/-- A Clearboard token (R339) by its fields; `sig` numbers the signature's draw (log 28). -/
structure CbToken where
  part : BitVec 4
  cause : BitVec 4
  lostd : BitVec 4
  frame : DWord
  count : DWord
  time : DWord
  odigest : BitVec 384
  oworld : BitVec 14
  iworld : BitVec 14
  cleared : BitVec 16
  fillmark : DWord
  pendmark : DWord
  sig : Nat
  deriving DecidableEq, Repr

/-- Where a partition stands between its frame edges (R332, R334): it runs, an edge has come and its blocks issue nothing, or it issues nothing
in the frame that its next edge has overtaken. -/
inductive EdgePhase where
  | run | stopping | mute
  deriving DecidableEq, Repr

/-- A partition's switching state (R332-R342); `due` is the device time of its next edge. -/
structure Switch where
  frame : Nat
  edges : DWord
  due : Nat
  edge : EdgePhase
  edgeClock : DWord
  saveBase : DWord
  token : Option CbToken
  pendingToken : Option CbToken
  vfWait : List (BitVec 6)
  deriving DecidableEq, Repr

/-- Worlds, switching and sealing (R332-R349); `bootn` numbers the draw of BOOTN (R339, log 28), `vfHold` is a function whose reset waits for
the end of a frame edge (R346). -/
structure Worlds where
  parts : Vector Switch 16
  saves : List SaveSlot
  count : DWord
  bootn : Nat
  fillmark : DWord
  cbpart : BitVec 4
  vfLast : BitVec 6
  vfBusy : Bool
  vfHold : Option (BitVec 6)
  alarm : BitVec 5
  locked : Bool
  keyGen : Nat
  rasBase : DWord
  rasTail : Word
  worldKeys : List (Nat × Nat)
  deriving DecidableEq, Repr

/-- The completions a Galith port has sent (R350): tag, status code and data. -/
structure HostDone where
  tag : BitVec 12
  status : Nat
  data : List Byte
  deriving DecidableEq, Repr

/-- A host request that has arrived and not completed, in order of arrival: it waits for an earlier one, is parked, or waits for another
package (R350, R353). `since` is the device time of its first park. -/
structure HostReq where
  port : Bool
  tag : BitVec 12
  fn : BitVec 6
  addr : DWord
  len : Nat
  data : Option (List Byte)
  since : Option DWord
  park : Option Park
  remote : Option Remote
  reply : Option (List Byte)
  deriving DecidableEq, Repr

/-- What Lolen has shown the host in the SPDM session of a port (R357): the measurements of index 1, the boot measurement, and 2, the fused
identity, and the signature over them. -/
structure Spdm where
  boot : List Byte
  identity : List Byte
  signature : BitVec 768
  deriving DecidableEq, Repr

/-- A Galith port (R350, R351, R357); `dropped` counts the frames whose tag failed (R336). -/
structure GPort where
  up : Bool
  session : Bool
  spdm : Option Spdm
  done : List HostDone
  dropped : Word
  deriving DecidableEq, Repr

/-- Bits of an object's shard: a byte offset, a low bit and a number of bits (R272). -/
structure Field where
  off : Nat
  lo : Nat
  n : Nat
  deriving DecidableEq, Repr

/-- A field of an argument object of a service request, by shard (R356). -/
structure ArgField where
  handle : DWord
  shard : Nat
  field : Field
  deriving DecidableEq, Repr

/-- A function's service ring (R355): the handles of its ring and of its counter object, and of the request that is served the request to another
package with its reply, the argument fields that it asks for, and those that have come (R356). -/
structure SvcRing where
  fn : BitVec 6
  host : Bool
  ring : DWord
  ctr : DWord
  served : DWord
  privileged : Bool
  remote : Option Remote
  reply : Option (List Byte)
  want : List ArgField
  got : List (ArgField × Nat)
  deriving DecidableEq, Repr

/-- The host side and Lolen's services (R350-R357). -/
structure HostSide where
  port0 : GPort
  port1 : GPort
  vfport : BitVec 64
  apertures : List (Nat × DWord)
  reqs : List HostReq
  rings : List SvcRing
  eventBinds : List (BitVec 6 × BitVec 8 × Nat)
  events : List (BitVec 6 × Nat)
  deriving DecidableEq, Repr

/-- An ingress filter (R359). -/
structure Filter where
  mac : DWord
  ctl : DWord
  deriving DecidableEq, Repr

/-- A scale-out port (R358, R359); after a write of PORTCFG its link is up from the device time `upAt` on. -/
structure ScalePort where
  mode : BitVec 2
  ptpen : Bool
  linkUp : Bool
  upAt : DWord
  dropped : Word
  filters : Vector Filter 16
  deriving DecidableEq, Repr

/-- A frame sent to a peer and not yet acknowledged (R360, R361). -/
structure OutFrame where
  op : Nat
  f : PeerFrame
  tries : Nat
  deriving DecidableEq, Repr

/-- A bound stream (R362). -/
structure Stream where
  k : Nat
  stream : DWord
  ctr : DWord
  slot : Nat
  port : Nat
  filter : Nat
  deriving DecidableEq, Repr

/-- A collective of a share group: the group's epoch, and its number among those that began at this epoch (R366; log 14). -/
structure Round where
  epoch : Word
  no : Word
  deriving DecidableEq, Repr

/-- A share group (R365): its object, named by a handle, its members, epoch, lost members and policy digest; the number of the next collective at
this epoch, the members that have reported their part of a collective done, those that have said that they have no commit of one recorded, the
last collective whose commit is recorded, and the last that is aborted (R366). -/
structure Group where
  index : DWord
  members : List Byte
  epoch : Word
  lost : List Byte
  policy : List Byte
  next : Word
  done : List (Byte × Round)
  asks : List (Byte × Round)
  commit : Option Round
  aborted : Option Round
  deriving DecidableEq, Repr

/-- A collective that has begun (R366): its request, destination, round, the members that take part and this member's staged part; `asked` says that
this member has asked for the outcome. -/
structure Coll where
  fn : BitVec 6
  host : Bool
  seq : DWord
  dst : DWord
  round : Round
  members : List Byte
  staging : List Byte
  asked : Bool
  deriving DecidableEq, Repr

/-- A request of another package that this one has passed on to the package that holds the slab (R278). -/
structure Relay where
  id : Nat
  op : Nat
  frame : PeerFrame
  deriving DecidableEq, Repr

/-- What the stream unit does next with a frame (R363): it reads APPENDED and CONSUMED, counts a dropped frame, writes the record, counts a
truncated frame, or counts the record. `from_` is where the part of the record that is written next begins. -/
inductive StreamStep where
  | look | drop | write (n from_ : Nat) | trunc | count
  deriving DecidableEq, Repr

/-- A frame at the stream unit, in order of arrival: its stream, port, PTP time and bytes, and its next step with the park or request that
holds it (R363). -/
structure StreamFrame where
  k : Nat
  port : Nat
  time : Nat
  bytes : List Byte
  step : StreamStep
  park : Option Park
  remote : Option Remote
  reply : Option (List Byte)
  deriving DecidableEq, Repr

/-- A slab that Lolen moves here from another package: the object, the shard and slab, the leaf with its frozen entry, the frame that it goes to
with its guest-physical address, the next line, and the request for it (R287). -/
structure SlabPull where
  handle : DWord
  shard : Nat
  slab : Nat
  leaf : Nat
  frame : Nat
  gpa : Nat
  pkg : Nat
  line : Nat
  remote : Option Remote
  deriving DecidableEq, Repr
******************************
### TASK STATEMENT:
Go through the records and output them all, word for word.

### FINAL ANSWER:
/-- A Clearboard token (R339) by its fields; `sig` numbers the signature's draw (log 28). -/
structure CbToken where
  part : BitVec 4
  cause : BitVec 4
  lostd : BitVec 4
  frame : DWord
  count : DWord
  time : DWord
  odigest : BitVec 384
  oworld : BitVec 14
  iworld : BitVec 14
  cleared : BitVec 16
  fillmark : DWord
  pendmark : DWord
  sig : Nat
  deriving DecidableEq, Repr

/-- Where a partition stands between its frame edges (R332, R334): it runs, an edge has come and its blocks issue nothing, or it issues nothing
in the frame that its next edge has overtaken. -/
inductive EdgePhase where
  | run | stopping | mute
  deriving DecidableEq, Repr

/-- A partition's switching state (R332-R342); `due` is the device time of its next edge. -/
structure Switch where
  frame : Nat
  edges : DWord
  due : Nat
  edge : EdgePhase
  edgeClock : DWord
  saveBase : DWord
  token : Option CbToken
  pendingToken : Option CbToken
  vfWait : List (BitVec 6)
  deriving DecidableEq, Repr

/-- Worlds, switching and sealing (R332-R349); `bootn` numbers the draw of BOOTN (R339, log 28), `vfHold` is a function whose reset waits for
the end of a frame edge (R346). -/
structure Worlds where
  parts : Vector Switch 16
  saves : List SaveSlot
  count : DWord
  bootn : Nat
  fillmark : DWord
  cbpart : BitVec 4
  vfLast : BitVec 6
  vfBusy : Bool
  vfHold : Option (BitVec 6)
  alarm : BitVec 5
  locked : Bool
  keyGen : Nat
  rasBase : DWord
  rasTail : Word
  worldKeys : List (Nat × Nat)
  deriving DecidableEq, Repr

/-- The completions a Galith port has sent (R350): tag, status code and data. -/
structure HostDone where
  tag : BitVec 12
  status : Nat
  data : List Byte
  deriving DecidableEq, Repr

/-- A host request that has arrived and not completed, in order of arrival: it waits for an earlier one, is parked, or waits for another
package (R350, R353). `since` is the device time of its first park. -/
structure HostReq where
  port : Bool
  tag : BitVec 12
  fn : BitVec 6
  addr : DWord
  len : Nat
  data : Option (List Byte)
  since : Option DWord
  park : Option Park
  remote : Option Remote
  reply : Option (List Byte)
  deriving DecidableEq, Repr

/-- What Lolen has shown the host in the SPDM session of a port (R357): the measurements of index 1, the boot measurement, and 2, the fused
identity, and the signature over them. -/
structure Spdm where
  boot : List Byte
  identity : List Byte
  signature : BitVec 768
  deriving DecidableEq, Repr

/-- A Galith port (R350, R351, R357); `dropped` counts the frames whose tag failed (R336). -/
structure GPort where
  up : Bool
  session : Bool
  spdm : Option Spdm
  done : List HostDone
  dropped : Word
  deriving DecidableEq, Repr

/-- Bits of an object's shard: a byte offset, a low bit and a number of bits (R272). -/
structure Field where
  off : Nat
  lo : Nat
  n : Nat
  deriving DecidableEq, Repr

/-- A field of an argument object of a service request, by shard (R356). -/
structure ArgField where
  handle : DWord
  shard : Nat
  field : Field
  deriving DecidableEq, Repr

/-- A function's service ring (R355): the handles of its ring and of its counter object, and of the request that is served the request to another
package with its reply, the argument fields that it asks for, and those that have come (R356). -/
structure SvcRing where
  fn : BitVec 6
  host : Bool
  ring : DWord
  ctr : DWord
  served : DWord
  privileged : Bool
  remote : Option Remote
  reply : Option (List Byte)
  want : List ArgField
  got : List (ArgField × Nat)
  deriving DecidableEq, Repr

/-- The host side and Lolen's services (R350-R357). -/
structure HostSide where
  port0 : GPort
  port1 : GPort
  vfport : BitVec 64
  apertures : List (Nat × DWord)
  reqs : List HostReq
  rings : List SvcRing
  eventBinds : List (BitVec 6 × BitVec 8 × Nat)
  events : List (BitVec 6 × Nat)
  deriving DecidableEq, Repr

/-- An ingress filter (R359). -/
structure Filter where
  mac : DWord
  ctl : DWord
  deriving DecidableEq, Repr

/-- A scale-out port (R358, R359); after a write of PORTCFG its link is up from the device time `upAt` on. -/
structure ScalePort where
  mode : BitVec 2
  ptpen : Bool
  linkUp : Bool
  upAt : DWord
  dropped : Word
  filters : Vector Filter 16
  deriving DecidableEq, Repr

/-- A frame sent to a peer and not yet acknowledged (R360, R361). -/
structure OutFrame where
  op : Nat
  f : PeerFrame
  tries : Nat
  deriving DecidableEq, Repr

/-- A bound stream (R362). -/
structure Stream where
  k : Nat
  stream : DWord
  ctr : DWord
  slot : Nat
  port : Nat
  filter : Nat
  deriving DecidableEq, Repr

/-- A collective of a share group: the group's epoch, and its number among those that began at this epoch (R366; log 14). -/
structure Round where
  epoch : Word
  no : Word
  deriving DecidableEq, Repr

/-- A share group (R365): its object, named by a handle, its members, epoch, lost members and policy digest; the number of the next collective at
this epoch, the members that have reported their part of a collective done, those that have said that they have no commit of one recorded, the
last collective whose commit is recorded, and the last that is aborted (R366). -/
structure Group where
  index : DWord
  members : List Byte
  epoch : Word
  lost : List Byte
  policy : List Byte
  next : Word
  done : List (Byte × Round)
  asks : List (Byte × Round)
  commit : Option Round
  aborted : Option Round
  deriving DecidableEq, Repr

/-- A collective that has begun (R366): its request, destination, round, the members that take part and this member's staged part; `asked` says that
this member has asked for the outcome. -/
structure Coll where
  fn : BitVec 6
  host : Bool
  seq : DWord
  dst : DWord
  round : Round
  members : List Byte
  staging : List Byte
  asked : Bool
  deriving DecidableEq, Repr

/-- A request of another package that this one has passed on to the package that holds the slab (R278). -/
structure Relay where
  id : Nat
  op : Nat
  frame : PeerFrame
  deriving DecidableEq, Repr

/-- What the stream unit does next with a frame (R363): it reads APPENDED and CONSUMED, counts a dropped frame, writes the record, counts a
truncated frame, or counts the record. `from_` is where the part of the record that is written next begins. -/
inductive StreamStep where
  | look | drop | write (n from_ : Nat) | trunc | count
  deriving DecidableEq, Repr

/-- A frame at the stream unit, in order of arrival: its stream, port, PTP time and bytes, and its next step with the park or request that
holds it (R363). -/
structure StreamFrame where
  k : Nat
  port : Nat
  time : Nat
  bytes : List Byte
  step : StreamStep
  park : Option Park
  remote : Option Remote
  reply : Option (List Byte)
  deriving DecidableEq, Repr

/-- A slab that Lolen moves here from another package: the object, the shard and slab, the leaf with its frozen entry, the frame that it goes to
with its guest-physical address, the next line, and the request for it (R287). -/
structure SlabPull where
  handle : DWord
  shard : Nat
  slab : Nat
  leaf : Nat
  frame : Nat
  gpa : Nat
  pkg : Nat
  line : Nat
  remote : Option Remote
  deriving DecidableEq, Repr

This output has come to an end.